_What is being asked_
Look through the entries that follow and return each line that has the string "operand".

_Stored data entries_
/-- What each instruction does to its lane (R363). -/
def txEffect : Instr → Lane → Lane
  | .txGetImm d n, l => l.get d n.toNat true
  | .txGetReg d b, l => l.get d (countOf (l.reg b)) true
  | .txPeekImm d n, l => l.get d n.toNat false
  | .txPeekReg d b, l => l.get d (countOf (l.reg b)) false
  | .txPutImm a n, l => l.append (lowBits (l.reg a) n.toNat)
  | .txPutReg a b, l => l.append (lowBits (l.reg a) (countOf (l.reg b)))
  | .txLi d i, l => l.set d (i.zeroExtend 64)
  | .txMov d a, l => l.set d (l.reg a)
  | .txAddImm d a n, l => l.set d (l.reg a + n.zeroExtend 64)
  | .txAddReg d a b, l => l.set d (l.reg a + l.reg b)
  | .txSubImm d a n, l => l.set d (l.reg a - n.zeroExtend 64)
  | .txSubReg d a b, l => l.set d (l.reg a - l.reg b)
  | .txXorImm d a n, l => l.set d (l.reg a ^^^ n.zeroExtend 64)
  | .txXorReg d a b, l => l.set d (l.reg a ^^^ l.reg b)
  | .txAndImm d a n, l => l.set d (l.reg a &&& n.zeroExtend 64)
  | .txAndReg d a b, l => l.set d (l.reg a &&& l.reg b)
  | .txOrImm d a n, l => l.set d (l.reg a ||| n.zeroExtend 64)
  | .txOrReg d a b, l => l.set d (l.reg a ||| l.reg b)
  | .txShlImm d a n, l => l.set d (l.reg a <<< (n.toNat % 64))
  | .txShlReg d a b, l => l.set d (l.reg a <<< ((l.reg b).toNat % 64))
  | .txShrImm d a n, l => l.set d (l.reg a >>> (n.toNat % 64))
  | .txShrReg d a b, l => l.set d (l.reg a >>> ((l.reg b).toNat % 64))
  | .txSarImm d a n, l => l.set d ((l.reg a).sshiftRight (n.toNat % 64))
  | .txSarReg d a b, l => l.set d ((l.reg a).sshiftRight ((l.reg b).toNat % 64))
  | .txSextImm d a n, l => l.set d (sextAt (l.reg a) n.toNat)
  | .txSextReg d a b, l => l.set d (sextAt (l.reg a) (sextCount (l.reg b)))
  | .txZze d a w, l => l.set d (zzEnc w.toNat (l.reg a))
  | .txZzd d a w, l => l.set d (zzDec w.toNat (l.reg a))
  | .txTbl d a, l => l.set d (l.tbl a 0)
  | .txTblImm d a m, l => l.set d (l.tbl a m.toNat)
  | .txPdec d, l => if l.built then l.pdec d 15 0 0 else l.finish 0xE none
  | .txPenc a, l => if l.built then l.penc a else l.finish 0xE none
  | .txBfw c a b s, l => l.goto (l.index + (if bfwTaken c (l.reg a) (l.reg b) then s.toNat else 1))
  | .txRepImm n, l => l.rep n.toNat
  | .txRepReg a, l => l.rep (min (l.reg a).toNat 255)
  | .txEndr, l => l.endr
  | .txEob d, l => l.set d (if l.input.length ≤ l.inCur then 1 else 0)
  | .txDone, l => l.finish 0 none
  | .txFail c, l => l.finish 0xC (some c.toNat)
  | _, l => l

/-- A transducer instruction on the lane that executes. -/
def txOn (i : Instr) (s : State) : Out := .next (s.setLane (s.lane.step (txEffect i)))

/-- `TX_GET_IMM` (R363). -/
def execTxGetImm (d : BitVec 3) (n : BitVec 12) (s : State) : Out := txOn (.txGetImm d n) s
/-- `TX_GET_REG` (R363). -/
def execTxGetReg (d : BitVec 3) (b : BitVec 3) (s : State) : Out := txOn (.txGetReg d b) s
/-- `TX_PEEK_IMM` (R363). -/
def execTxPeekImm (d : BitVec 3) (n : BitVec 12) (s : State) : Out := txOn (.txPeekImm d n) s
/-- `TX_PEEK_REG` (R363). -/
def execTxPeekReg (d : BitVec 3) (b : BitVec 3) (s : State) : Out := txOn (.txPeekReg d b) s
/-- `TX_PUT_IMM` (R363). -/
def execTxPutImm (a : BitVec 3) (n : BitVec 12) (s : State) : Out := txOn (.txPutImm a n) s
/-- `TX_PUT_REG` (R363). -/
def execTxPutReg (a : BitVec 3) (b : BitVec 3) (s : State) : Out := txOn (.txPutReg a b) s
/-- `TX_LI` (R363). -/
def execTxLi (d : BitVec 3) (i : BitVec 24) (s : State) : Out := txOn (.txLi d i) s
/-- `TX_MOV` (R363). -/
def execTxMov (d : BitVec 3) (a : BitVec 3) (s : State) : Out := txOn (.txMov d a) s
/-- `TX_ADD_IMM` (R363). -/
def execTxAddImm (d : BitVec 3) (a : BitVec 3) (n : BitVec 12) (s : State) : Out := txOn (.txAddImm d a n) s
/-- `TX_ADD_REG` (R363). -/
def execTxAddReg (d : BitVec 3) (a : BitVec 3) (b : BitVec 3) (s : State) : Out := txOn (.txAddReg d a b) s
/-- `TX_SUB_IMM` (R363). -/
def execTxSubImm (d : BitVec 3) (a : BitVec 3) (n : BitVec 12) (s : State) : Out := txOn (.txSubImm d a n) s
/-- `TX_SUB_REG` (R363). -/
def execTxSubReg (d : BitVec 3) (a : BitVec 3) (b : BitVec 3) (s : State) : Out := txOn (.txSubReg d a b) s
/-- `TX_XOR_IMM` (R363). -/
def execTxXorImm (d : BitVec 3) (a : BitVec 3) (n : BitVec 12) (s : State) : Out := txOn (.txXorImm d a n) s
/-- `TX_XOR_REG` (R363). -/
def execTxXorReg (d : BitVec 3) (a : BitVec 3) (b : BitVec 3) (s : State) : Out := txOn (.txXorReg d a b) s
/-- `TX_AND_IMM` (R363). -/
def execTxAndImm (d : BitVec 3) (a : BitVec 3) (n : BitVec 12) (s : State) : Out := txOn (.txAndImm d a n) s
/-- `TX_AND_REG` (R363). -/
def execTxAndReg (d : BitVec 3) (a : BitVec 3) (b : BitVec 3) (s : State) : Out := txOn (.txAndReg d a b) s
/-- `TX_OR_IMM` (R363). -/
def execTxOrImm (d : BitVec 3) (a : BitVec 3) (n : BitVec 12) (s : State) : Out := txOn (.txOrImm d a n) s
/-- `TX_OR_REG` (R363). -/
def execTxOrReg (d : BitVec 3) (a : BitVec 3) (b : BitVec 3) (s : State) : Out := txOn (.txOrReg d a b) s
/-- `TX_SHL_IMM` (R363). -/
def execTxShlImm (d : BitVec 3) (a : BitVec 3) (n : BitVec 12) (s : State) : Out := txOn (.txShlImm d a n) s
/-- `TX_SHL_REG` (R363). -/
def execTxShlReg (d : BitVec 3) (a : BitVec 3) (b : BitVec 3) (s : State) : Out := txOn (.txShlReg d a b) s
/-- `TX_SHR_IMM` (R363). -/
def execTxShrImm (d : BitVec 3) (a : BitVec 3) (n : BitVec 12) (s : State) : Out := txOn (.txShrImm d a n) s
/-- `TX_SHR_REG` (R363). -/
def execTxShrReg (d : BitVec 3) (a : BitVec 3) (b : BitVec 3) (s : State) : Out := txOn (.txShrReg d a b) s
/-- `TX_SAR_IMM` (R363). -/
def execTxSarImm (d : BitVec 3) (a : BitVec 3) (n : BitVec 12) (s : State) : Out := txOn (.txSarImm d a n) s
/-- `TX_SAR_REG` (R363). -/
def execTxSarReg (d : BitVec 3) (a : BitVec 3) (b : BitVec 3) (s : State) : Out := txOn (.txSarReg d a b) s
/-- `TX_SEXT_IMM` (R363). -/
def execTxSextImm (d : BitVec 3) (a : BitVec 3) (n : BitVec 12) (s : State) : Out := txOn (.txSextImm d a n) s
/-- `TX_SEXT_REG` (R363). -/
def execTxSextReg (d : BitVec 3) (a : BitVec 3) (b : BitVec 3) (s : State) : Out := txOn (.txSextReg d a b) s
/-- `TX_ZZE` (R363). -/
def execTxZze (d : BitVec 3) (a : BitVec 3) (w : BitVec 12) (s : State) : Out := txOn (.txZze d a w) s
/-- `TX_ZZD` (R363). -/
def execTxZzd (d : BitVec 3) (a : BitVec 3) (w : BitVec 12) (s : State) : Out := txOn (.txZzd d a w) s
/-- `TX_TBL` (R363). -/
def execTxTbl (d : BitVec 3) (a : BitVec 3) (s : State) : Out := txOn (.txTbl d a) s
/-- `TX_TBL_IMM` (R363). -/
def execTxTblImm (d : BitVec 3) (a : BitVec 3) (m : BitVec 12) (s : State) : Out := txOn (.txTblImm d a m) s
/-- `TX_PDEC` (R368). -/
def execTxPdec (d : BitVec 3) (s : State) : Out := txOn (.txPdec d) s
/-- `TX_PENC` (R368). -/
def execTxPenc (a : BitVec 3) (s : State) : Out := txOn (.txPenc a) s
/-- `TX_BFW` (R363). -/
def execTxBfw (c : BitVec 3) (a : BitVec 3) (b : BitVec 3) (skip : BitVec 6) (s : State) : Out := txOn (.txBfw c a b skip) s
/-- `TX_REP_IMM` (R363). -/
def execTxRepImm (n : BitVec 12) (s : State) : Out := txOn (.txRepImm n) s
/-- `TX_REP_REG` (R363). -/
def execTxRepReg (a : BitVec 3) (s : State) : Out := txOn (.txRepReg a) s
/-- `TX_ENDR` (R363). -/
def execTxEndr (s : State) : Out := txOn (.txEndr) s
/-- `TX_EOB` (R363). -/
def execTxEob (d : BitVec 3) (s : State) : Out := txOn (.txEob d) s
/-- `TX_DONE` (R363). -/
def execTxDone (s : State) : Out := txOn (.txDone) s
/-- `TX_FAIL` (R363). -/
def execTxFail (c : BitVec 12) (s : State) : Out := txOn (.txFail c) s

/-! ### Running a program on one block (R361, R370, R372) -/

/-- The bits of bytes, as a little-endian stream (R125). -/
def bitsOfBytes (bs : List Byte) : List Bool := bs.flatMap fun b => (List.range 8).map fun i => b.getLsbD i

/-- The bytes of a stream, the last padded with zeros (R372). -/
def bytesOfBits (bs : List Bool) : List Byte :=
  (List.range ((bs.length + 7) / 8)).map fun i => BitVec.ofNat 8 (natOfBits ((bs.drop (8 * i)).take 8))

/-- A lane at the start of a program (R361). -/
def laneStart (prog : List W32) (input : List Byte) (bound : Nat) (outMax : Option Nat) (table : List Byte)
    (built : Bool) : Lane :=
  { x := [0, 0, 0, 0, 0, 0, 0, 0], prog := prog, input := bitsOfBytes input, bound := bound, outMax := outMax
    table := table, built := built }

--

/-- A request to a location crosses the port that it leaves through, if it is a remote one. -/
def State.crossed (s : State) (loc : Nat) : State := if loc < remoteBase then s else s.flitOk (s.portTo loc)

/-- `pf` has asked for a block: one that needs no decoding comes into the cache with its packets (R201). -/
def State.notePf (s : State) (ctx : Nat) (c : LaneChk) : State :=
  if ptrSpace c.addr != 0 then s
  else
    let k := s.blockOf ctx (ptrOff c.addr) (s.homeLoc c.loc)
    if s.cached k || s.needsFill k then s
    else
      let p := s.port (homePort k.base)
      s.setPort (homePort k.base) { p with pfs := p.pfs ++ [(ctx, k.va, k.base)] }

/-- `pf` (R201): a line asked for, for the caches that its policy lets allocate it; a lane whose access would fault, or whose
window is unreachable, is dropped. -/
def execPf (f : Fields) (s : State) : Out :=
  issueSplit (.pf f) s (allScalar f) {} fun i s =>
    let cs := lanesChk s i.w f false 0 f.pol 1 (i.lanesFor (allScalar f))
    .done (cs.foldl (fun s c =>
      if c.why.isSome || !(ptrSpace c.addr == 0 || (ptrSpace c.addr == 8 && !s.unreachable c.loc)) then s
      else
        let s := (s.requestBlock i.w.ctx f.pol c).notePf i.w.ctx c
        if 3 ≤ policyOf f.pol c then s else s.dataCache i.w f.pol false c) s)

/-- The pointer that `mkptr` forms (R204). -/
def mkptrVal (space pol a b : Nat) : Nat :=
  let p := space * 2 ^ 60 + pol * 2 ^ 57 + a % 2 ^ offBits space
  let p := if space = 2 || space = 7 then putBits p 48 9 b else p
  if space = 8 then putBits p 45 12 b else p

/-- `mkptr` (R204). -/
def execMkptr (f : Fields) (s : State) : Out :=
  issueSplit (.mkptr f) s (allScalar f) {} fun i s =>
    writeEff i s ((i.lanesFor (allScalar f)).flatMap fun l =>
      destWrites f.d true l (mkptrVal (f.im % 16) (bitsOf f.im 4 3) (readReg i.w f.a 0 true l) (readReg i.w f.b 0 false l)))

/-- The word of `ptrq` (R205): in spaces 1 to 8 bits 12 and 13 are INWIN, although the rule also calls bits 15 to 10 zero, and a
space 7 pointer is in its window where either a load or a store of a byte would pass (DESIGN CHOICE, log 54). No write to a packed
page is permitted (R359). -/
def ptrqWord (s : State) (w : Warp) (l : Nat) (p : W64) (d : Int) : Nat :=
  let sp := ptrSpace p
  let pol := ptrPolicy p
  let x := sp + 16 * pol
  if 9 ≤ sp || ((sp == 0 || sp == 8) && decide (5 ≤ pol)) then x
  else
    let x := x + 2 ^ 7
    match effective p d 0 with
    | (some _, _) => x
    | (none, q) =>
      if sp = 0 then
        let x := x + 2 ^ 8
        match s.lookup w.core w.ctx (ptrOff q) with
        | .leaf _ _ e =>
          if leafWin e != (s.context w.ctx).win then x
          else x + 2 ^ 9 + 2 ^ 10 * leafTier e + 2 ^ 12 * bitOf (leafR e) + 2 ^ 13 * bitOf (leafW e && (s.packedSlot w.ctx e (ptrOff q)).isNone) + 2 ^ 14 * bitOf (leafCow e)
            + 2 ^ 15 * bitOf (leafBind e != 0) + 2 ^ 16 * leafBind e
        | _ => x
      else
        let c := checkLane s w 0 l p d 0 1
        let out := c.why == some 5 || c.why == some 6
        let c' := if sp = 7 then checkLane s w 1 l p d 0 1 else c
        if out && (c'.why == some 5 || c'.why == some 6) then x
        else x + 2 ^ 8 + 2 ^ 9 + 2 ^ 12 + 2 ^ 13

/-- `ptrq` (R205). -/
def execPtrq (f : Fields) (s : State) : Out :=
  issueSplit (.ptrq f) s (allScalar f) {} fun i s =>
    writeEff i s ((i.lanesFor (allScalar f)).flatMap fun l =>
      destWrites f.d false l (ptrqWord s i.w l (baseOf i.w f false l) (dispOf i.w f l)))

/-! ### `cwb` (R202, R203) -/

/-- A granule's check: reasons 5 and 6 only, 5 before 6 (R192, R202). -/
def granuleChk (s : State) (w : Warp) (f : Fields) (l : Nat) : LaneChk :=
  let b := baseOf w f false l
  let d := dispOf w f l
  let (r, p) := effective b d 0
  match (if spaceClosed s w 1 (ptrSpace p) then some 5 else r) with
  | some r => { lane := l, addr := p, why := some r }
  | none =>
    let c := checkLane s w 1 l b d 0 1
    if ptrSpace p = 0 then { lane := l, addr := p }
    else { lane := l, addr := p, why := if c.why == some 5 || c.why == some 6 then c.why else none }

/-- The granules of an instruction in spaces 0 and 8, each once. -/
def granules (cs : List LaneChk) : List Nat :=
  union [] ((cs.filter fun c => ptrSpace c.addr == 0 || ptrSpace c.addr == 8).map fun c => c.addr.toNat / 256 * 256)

---

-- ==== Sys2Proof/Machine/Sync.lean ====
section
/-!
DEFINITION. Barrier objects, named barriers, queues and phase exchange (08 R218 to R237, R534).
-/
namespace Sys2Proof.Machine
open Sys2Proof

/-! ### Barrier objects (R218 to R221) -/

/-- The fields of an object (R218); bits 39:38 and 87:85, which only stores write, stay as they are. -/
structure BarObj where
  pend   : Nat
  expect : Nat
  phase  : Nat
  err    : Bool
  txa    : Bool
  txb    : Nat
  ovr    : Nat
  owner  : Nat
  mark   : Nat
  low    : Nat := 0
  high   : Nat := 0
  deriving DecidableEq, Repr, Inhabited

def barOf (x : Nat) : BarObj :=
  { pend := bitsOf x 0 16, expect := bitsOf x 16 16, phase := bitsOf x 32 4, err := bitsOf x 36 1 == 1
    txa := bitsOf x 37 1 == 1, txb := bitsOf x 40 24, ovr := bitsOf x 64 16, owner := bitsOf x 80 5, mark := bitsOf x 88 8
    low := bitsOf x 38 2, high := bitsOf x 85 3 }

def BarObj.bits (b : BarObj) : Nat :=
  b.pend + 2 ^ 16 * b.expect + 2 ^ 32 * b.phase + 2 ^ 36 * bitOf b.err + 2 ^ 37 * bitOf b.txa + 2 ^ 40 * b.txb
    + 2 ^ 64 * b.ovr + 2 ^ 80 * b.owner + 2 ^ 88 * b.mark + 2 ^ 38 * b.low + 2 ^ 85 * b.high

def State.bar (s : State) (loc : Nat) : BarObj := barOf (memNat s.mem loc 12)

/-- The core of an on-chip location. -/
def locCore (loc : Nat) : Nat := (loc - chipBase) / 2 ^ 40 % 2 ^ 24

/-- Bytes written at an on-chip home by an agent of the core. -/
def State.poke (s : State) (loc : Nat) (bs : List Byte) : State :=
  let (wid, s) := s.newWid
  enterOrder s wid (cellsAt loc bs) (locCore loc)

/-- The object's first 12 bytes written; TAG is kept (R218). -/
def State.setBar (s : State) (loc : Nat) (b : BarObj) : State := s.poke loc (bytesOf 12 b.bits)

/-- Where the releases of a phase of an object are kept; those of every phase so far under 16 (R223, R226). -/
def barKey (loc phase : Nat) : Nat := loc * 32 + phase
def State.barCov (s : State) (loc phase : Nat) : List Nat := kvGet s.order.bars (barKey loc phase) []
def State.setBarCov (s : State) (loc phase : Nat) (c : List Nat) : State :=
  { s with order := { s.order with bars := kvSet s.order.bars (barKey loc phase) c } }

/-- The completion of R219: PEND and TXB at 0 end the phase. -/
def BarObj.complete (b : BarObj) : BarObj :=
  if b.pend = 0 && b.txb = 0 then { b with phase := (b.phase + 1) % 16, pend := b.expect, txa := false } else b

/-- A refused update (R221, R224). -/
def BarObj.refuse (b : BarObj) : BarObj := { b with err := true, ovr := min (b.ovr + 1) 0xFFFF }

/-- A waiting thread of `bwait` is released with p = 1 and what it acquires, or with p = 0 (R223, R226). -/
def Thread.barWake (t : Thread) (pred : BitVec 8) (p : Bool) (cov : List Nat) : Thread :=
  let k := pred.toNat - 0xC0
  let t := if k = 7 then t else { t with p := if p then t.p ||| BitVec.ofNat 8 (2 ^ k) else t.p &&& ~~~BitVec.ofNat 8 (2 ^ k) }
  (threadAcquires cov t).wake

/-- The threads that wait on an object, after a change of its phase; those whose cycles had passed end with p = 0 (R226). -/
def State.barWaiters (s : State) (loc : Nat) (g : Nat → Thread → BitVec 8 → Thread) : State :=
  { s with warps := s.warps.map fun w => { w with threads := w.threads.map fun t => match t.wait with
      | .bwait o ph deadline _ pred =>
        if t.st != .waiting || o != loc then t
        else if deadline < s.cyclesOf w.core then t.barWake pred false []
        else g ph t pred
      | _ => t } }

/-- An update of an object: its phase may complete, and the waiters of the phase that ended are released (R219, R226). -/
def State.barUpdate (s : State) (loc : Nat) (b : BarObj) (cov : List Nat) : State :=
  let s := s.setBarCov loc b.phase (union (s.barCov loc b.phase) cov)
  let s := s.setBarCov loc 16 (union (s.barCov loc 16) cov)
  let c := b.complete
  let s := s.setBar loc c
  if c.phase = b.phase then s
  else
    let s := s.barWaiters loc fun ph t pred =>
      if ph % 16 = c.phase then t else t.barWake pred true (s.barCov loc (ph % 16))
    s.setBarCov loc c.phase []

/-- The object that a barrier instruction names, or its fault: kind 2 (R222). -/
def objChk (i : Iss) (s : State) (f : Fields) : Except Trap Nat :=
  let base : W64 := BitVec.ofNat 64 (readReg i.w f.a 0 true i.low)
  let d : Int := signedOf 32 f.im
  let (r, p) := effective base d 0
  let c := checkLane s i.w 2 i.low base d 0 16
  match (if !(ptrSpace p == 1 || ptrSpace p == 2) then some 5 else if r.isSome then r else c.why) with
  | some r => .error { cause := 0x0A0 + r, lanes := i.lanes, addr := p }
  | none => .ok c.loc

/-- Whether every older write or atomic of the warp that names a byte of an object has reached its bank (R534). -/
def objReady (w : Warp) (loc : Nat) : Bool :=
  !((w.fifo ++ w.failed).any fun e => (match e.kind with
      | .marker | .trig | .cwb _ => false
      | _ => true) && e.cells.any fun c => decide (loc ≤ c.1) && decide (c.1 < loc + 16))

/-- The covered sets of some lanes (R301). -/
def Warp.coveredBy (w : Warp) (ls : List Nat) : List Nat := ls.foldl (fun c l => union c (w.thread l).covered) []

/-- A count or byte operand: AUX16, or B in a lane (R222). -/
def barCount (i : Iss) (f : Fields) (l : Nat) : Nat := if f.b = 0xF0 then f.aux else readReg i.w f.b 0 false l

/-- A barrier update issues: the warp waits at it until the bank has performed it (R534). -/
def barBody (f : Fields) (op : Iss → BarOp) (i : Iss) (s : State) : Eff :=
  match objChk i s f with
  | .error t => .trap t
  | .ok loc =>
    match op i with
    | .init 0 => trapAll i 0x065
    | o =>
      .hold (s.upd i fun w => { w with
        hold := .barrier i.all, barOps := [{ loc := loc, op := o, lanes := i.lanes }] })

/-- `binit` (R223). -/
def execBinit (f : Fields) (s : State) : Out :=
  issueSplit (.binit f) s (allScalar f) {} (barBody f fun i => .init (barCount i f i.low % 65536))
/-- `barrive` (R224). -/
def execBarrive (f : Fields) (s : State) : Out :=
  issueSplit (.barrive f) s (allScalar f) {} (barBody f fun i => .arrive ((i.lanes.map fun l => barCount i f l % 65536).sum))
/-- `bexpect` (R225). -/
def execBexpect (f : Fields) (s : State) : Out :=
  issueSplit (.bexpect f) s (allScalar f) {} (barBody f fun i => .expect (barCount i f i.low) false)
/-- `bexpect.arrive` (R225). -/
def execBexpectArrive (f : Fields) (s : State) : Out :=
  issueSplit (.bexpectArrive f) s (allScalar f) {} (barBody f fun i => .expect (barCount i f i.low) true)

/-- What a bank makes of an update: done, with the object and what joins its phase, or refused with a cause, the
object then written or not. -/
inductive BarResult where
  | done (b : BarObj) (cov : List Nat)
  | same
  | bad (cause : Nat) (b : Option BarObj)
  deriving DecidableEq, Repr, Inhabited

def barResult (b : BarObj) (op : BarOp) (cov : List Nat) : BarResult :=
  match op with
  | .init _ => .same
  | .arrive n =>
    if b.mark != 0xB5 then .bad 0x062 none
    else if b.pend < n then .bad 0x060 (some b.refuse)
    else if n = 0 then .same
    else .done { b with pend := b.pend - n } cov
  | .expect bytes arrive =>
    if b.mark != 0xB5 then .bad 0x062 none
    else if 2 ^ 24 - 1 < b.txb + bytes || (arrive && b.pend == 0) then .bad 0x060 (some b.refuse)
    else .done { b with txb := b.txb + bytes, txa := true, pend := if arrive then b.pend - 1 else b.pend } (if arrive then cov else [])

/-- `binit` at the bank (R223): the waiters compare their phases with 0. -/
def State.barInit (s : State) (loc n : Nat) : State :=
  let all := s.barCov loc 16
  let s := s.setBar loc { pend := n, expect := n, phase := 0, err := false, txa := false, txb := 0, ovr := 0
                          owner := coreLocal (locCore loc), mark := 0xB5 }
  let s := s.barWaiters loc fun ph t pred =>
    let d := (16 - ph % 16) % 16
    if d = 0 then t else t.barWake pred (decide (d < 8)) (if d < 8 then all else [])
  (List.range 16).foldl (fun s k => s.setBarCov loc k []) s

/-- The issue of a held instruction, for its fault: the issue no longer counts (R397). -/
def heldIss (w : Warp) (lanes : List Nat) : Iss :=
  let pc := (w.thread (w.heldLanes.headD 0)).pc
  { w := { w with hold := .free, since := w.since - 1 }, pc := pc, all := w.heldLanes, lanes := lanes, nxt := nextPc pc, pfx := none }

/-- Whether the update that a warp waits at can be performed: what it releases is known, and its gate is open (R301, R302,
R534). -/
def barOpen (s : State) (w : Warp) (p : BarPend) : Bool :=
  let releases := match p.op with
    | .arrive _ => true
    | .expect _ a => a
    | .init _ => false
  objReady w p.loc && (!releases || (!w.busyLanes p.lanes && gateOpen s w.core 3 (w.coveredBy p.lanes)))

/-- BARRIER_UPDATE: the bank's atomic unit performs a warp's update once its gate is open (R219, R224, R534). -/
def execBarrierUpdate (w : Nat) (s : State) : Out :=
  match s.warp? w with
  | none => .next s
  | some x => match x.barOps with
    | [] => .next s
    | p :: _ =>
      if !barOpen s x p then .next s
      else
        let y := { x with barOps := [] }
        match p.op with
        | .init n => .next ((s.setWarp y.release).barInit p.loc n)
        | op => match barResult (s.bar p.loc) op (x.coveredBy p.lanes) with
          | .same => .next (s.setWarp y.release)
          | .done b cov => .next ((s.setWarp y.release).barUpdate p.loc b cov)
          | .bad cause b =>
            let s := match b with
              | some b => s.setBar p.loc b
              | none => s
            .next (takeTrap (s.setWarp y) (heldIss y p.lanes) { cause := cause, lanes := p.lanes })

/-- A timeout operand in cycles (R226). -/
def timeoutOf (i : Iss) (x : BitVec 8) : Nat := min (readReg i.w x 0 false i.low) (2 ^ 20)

_Answer below_
/-- A count or byte operand: AUX16, or B in a lane (R222). -/
/-- A timeout operand in cycles (R226). -/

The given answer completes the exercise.